According to the Buffalo’s Official Dyngus Day Website, Smigus Dyngus ( shming-oos-ding-oos). Smigus comes from the word “smigac” meaning swish with a cane, leading to the custom of swishing girls lightly with birch or pussy willow branches.
“Dingus” is thought to be from the medieval “dingnus” meaning “worthy, proper or suitable.” Another meaning of the word is “ransom during war.” This led to the custom of the girls giving the boys a decorated Easter Egg to protect themselves from being doused with water.
Video of Dyngus Day Festival in Buffalo, New York
While Easter Monday is no longer a public holiday in most places in the U.S., there are some cities with Polish American populations that observe traditional Easter Monday as Dingus Day. The Polish- American tradition celebrates Dyngus Day as the end of Lent and beginning of the joys of Easter.
Buffalo, New York, my friend’s hometown, has the world’s largest Dingus Day celebration which includes food, songs, polkas and, of course, splashing water and gently switching legs with pussy willow branches. Easter Monday celebrations are a way to celebrate Polish American culture, tradition and heritage.
Dyngus Day—A Day of Practical Jokes in One Family
The websites for Buffalo’s Dyngus Day celebrations focus on food, parades and a little bit of history. My friend Irene told me that in her Polish-American family, Dyngus Day was celebrated like April Fools Day as her brothers played pranks on each other that grew more elaborate each year. The pranks grew from prank phone calls to placing fake orders for goods to be charged to each other into full blown silliness. One year, her older brother ordered a dump truck full of mulch to be delivered to his younger brother’s driveway at 7 am. The driver was told to dump it in front of the garage, don’t bother anyone in the house. The only problem came when the younger brother tried to back out of his garage to go to work only to find his car blocked in by a ton of mulch. Not to be outdone, the younger brother called a local dairy farm and ordered a truckload of “organic” fertilizer to be delivered to his brother’s front lawn…
Dyngus Day in Buffalo—Largest Polish-American Celebration
Dyngus Day in Buffalo has grown to be the largest Polish-American celebration of its kind. It has been compared to a backward Mardi Gras. While Mardi Gras is a last fling celebration before Lent begins, Dyngus Day is the celebration of the end of Lent, the beginning of the courting season and the beginning of spring. I think Polish Americans have discovered a better celebration, as theirs can go on for several days following Easter. Apparently, most celebrants not only consider Easter Monday a holiday, but plan to take off Tuesday off from work, too…

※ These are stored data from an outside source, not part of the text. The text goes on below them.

/-! Reads of registers after updates of other parts -/

@[simp] theorem State.reg_store (a : Nat) (bs : List Byte) (key : Nat) : (s.store a bs).reg key = s.reg key := rfl
@[simp] theorem State.fld_store (a : Nat) (bs : List Byte) (g : Fld) : (s.store a bs).fld g = s.fld g := rfl
@[simp] theorem State.flag_store (a : Nat) (bs : List Byte) (g : Fld) : (s.store a bs).flag g = s.flag g := rfl
@[simp] theorem State.reg_send (m : Sent) (key : Nat) : (s.send m).reg key = s.reg key := rfl
@[simp] theorem State.fld_send (m : Sent) (g : Fld) : (s.send m).fld g = s.fld g := rfl
@[simp] theorem State.flag_send (m : Sent) (g : Fld) : (s.send m).flag g = s.flag g := rfl
@[simp] theorem State.reg_msix (fn vec : Nat) (key : Nat) : (s.msix fn vec).reg key = s.reg key := rfl
@[simp] theorem State.fld_msix (fn vec : Nat) (g : Fld) : (s.msix fn vec).fld g = s.fld g := rfl
@[simp] theorem State.flag_msix (fn vec : Nat) (g : Fld) : (s.msix fn vec).flag g = s.flag g := rfl
@[simp] theorem State.reg_hostAnswer (bs : List Byte) (key : Nat) : (s.hostAnswer bs).reg key = s.reg key := rfl
@[simp] theorem State.fld_hostAnswer (bs : List Byte) (g : Fld) : (s.hostAnswer bs).fld g = s.fld g := rfl
@[simp] theorem State.flag_hostAnswer (bs : List Byte) (g : Fld) : (s.hostAnswer bs).flag g = s.flag g := rfl
@[simp] theorem State.reg_modUnit (x : Nat) (f : UnitSt → UnitSt) (key : Nat) : (s.modUnit x f).reg key = s.reg key := rfl
@[simp] theorem State.fld_modUnit (x : Nat) (f : UnitSt → UnitSt) (g : Fld) : (s.modUnit x f).fld g = s.fld g := rfl
@[simp] theorem State.flag_modUnit (x : Nat) (f : UnitSt → UnitSt) (g : Fld) : (s.modUnit x f).flag g = s.flag g := rfl
@[simp] theorem State.reg_modDie (x : Nat) (f : Die → Die) (key : Nat) : (s.modDie x f).reg key = s.reg key := rfl
@[simp] theorem State.fld_modDie (x : Nat) (f : Die → Die) (g : Fld) : (s.modDie x f).fld g = s.fld g := rfl
@[simp] theorem State.flag_modDie (x : Nat) (f : Die → Die) (g : Fld) : (s.modDie x f).flag g = s.flag g := rfl
@[simp] theorem State.reg_modClient (x : Nat) (f : Client → Client) (key : Nat) : (s.modClient x f).reg key = s.reg key := rfl
@[simp] theorem State.fld_modClient (x : Nat) (f : Client → Client) (g : Fld) : (s.modClient x f).fld g = s.fld g := rfl
@[simp] theorem State.flag_modClient (x : Nat) (f : Client → Client) (g : Fld) : (s.modClient x f).flag g = s.flag g := rfl
@[simp] theorem State.reg_modRing (x : Nat) (f : Ring → Ring) (key : Nat) : (s.modRing x f).reg key = s.reg key := rfl
@[simp] theorem State.fld_modRing (x : Nat) (f : Ring → Ring) (g : Fld) : (s.modRing x f).fld g = s.fld g := rfl
@[simp] theorem State.flag_modRing (x : Nat) (f : Ring → Ring) (g : Fld) : (s.modRing x f).flag g = s.flag g := rfl
@[simp] theorem State.reg_modHearth (x : Nat) (f : Hearth → Hearth) (key : Nat) : (s.modHearth x f).reg key = s.reg key := rfl
@[simp] theorem State.fld_modHearth (x : Nat) (f : Hearth → Hearth) (g : Fld) : (s.modHearth x f).fld g = s.fld g := rfl
@[simp] theorem State.flag_modHearth (x : Nat) (f : Hearth → Hearth) (g : Fld) : (s.modHearth x f).flag g = s.flag g := rfl
@[simp] theorem State.reg_modDmc (x : Nat) (f : Dmc → Dmc) (key : Nat) : (s.modDmc x f).reg key = s.reg key := rfl
@[simp] theorem State.fld_modDmc (x : Nat) (f : Dmc → Dmc) (g : Fld) : (s.modDmc x f).fld g = s.fld g := rfl
@[simp] theorem State.flag_modDmc (x : Nat) (f : Dmc → Dmc) (g : Fld) : (s.modDmc x f).flag g = s.flag g := rfl
@[simp] theorem State.reg_modPage (x : Nat) (f : Page → Page) (key : Nat) : (s.modPage x f).reg key = s.reg key := rfl
@[simp] theorem State.fld_modPage (x : Nat) (f : Page → Page) (g : Fld) : (s.modPage x f).fld g = s.fld g := rfl
@[simp] theorem State.flag_modPage (x : Nat) (f : Page → Page) (g : Fld) : (s.modPage x f).flag g = s.flag g := rfl
@[simp] theorem State.reg_modLink (x : Nat) (f : Link → Link) (key : Nat) : (s.modLink x f).reg key = s.reg key := rfl
@[simp] theorem State.fld_modLink (x : Nat) (f : Link → Link) (g : Fld) : (s.modLink x f).fld g = s.fld g := rfl
@[simp] theorem State.flag_modLink (x : Nat) (f : Link → Link) (g : Fld) : (s.modLink x f).flag g = s.flag g := rfl
@[simp] theorem State.reg_modCnt (x : Nat) (f : CntBlock → CntBlock) (key : Nat) : (s.modCnt x f).reg key = s.reg key := rfl
@[simp] theorem State.fld_modCnt (x : Nat) (f : CntBlock → CntBlock) (g : Fld) : (s.modCnt x f).fld g = s.fld g := rfl
@[simp] theorem State.flag_modCnt (x : Nat) (f : CntBlock → CntBlock) (g : Fld) : (s.modCnt x f).flag g = s.flag g := rfl
@[simp] theorem State.reg_modRingPort (x : Nat) (f : RingPort → RingPort) (key : Nat) : (s.modRingPort x f).reg key = s.reg key := rfl
@[simp] theorem State.fld_modRingPort (x : Nat) (f : RingPort → RingPort) (g : Fld) : (s.modRingPort x f).fld g = s.fld g := rfl
@[simp] theorem State.flag_modRingPort (x : Nat) (f : RingPort → RingPort) (g : Fld) : (s.modRingPort x f).flag g = s.flag g := rfl
@[simp] theorem State.reg_modInd (x : Nat) (f : IndCh → IndCh) (key : Nat) : (s.modInd x f).reg key = s.reg key := rfl
@[simp] theorem State.fld_modInd (x : Nat) (f : IndCh → IndCh) (g : Fld) : (s.modInd x f).fld g = s.fld g := rfl
@[simp] theorem State.flag_modInd (x : Nat) (f : IndCh → IndCh) (g : Fld) : (s.modInd x f).flag g = s.flag g := rfl
@[simp] theorem State.reg_modPort (x : Nat) (f : CamPort → CamPort) (key : Nat) : (s.modPort x f).reg key = s.reg key := rfl
@[simp] theorem State.fld_modPort (x : Nat) (f : CamPort → CamPort) (g : Fld) : (s.modPort x f).fld g = s.fld g := rfl
@[simp] theorem State.flag_modPort (x : Nat) (f : CamPort → CamPort) (g : Fld) : (s.modPort x f).flag g = s.flag g := rfl
@[simp] theorem State.reg_modChan (x : Nat) (f : CamChan → CamChan) (key : Nat) : (s.modChan x f).reg key = s.reg key := rfl
@[simp] theorem State.fld_modChan (x : Nat) (f : CamChan → CamChan) (g : Fld) : (s.modChan x f).fld g = s.fld g := rfl
@[simp] theorem State.flag_modChan (x : Nat) (f : CamChan → CamChan) (g : Fld) : (s.modChan x f).flag g = s.flag g := rfl
@[simp] theorem State.reg_modKeys (f : Keys → Keys) (key : Nat) : (s.modKeys f).reg key = s.reg key := rfl
@[simp] theorem State.fld_modKeys (f : Keys → Keys) (g : Fld) : (s.modKeys f).fld g = s.fld g := rfl
@[simp] theorem State.flag_modKeys (f : Keys → Keys) (g : Fld) : (s.modKeys f).flag g = s.flag g := rfl
@[simp] theorem State.reg_modPower (f : Power → Power) (key : Nat) : (s.modPower f).reg key = s.reg key := rfl
@[simp] theorem State.fld_modPower (f : Power → Power) (g : Fld) : (s.modPower f).fld g = s.fld g := rfl
@[simp] theorem State.flag_modPower (f : Power → Power) (g : Fld) : (s.modPower f).flag g = s.flag g := rfl
@[simp] theorem State.reg_modWake (f : Wake → Wake) (key : Nat) : (s.modWake f).reg key = s.reg key := rfl
@[simp] theorem State.fld_modWake (f : Wake → Wake) (g : Fld) : (s.modWake f).fld g = s.fld g := rfl
@[simp] theorem State.flag_modWake (f : Wake → Wake) (g : Fld) : (s.modWake f).flag g = s.flag g := rfl
@[simp] theorem State.reg_modStep (r q : Nat) (f : Step → Step) (key : Nat) : (s.modStep r q f).reg key = s.reg key := rfl
@[simp] theorem State.fld_modStep (r q : Nat) (f : Step → Step) (g : Fld) : (s.modStep r q f).fld g = s.fld g := rfl
@[simp] theorem State.flag_modStep (r q : Nat) (f : Step → Step) (g : Fld) : (s.modStep r q f).flag g = s.flag g := rfl
@[simp] theorem State.reg_modCmd (r q i : Nat) (f : Cmd → Cmd) (key : Nat) : (s.modCmd r q i f).reg key = s.reg key := rfl
@[simp] theorem State.fld_modCmd (r q i : Nat) (f : Cmd → Cmd) (g : Fld) : (s.modCmd r q i f).fld g = s.fld g := rfl
@[simp] theorem State.flag_modCmd (r q i : Nat) (f : Cmd → Cmd) (g : Fld) : (s.modCmd r q i f).flag g = s.flag g := rfl
@[simp] theorem State.reg_modRun (d e : Nat) (f : Run → Run) (key : Nat) : (s.modRun d e f).reg key = s.reg key := rfl
@[simp] theorem State.fld_modRun (d e : Nat) (f : Run → Run) (g : Fld) : (s.modRun d e f).fld g = s.fld g := rfl
@[simp] theorem State.flag_modRun (d e : Nat) (f : Run → Run) (g : Fld) : (s.modRun d e f).flag g = s.flag g := rfl
@[simp] theorem State.reg_modEng (e : Eng) (f : EngRun → EngRun) (key : Nat) : (s.modEng e f).reg key = s.reg key := rfl
@[simp] theorem State.fld_modEng (e : Eng) (f : EngRun → EngRun) (g : Fld) : (s.modEng e f).fld g = s.fld g := rfl
@[simp] theorem State.flag_modEng (e : Eng) (f : EngRun → EngRun) (g : Fld) : (s.modEng e f).flag g = s.flag g := rfl

end Fields

/-! ### Tables: the entry changed, and the others -/

@[simp] theorem State.unit_modUnit_same (s : State) (x : Nat) (f : UnitSt → UnitSt) : (s.modUnit x f).unit x = f (s.unit x) :=
  mapGet_mapSet_same _ _ _ _

theorem State.unit_modUnit_other (s : State) {x y : Nat} (f : UnitSt → UnitSt) (h : y ≠ x) : (s.modUnit x f).unit y = s.unit y :=
  mapGet_mapSet_other _ _ _ h

@[simp] theorem State.dieSt_modDie_same (s : State) (x : Nat) (f : Die → Die) : (s.modDie x f).dieSt x = f (s.dieSt x) :=
  mapGet_mapSet_same _ _ _ _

Enjoy Some Polish Music and Dance!
Dyngus Day Poll
Have You Ever Celebrated Dyngus Day?
Everybody's Polish on Dyngus Day!
Well, the saying in Buffalo goes, “Everybody’s Polish on Dyngus Day!” Actually, observance of Dyngus Day has mostly died out in Poland and other Eastern European countries, and it has become an American-Polish celebration. But in Buffalo, New York and a few other cities in the U.S., you can find a day-long party of parades, Polish foods, polka, dancing, and fun.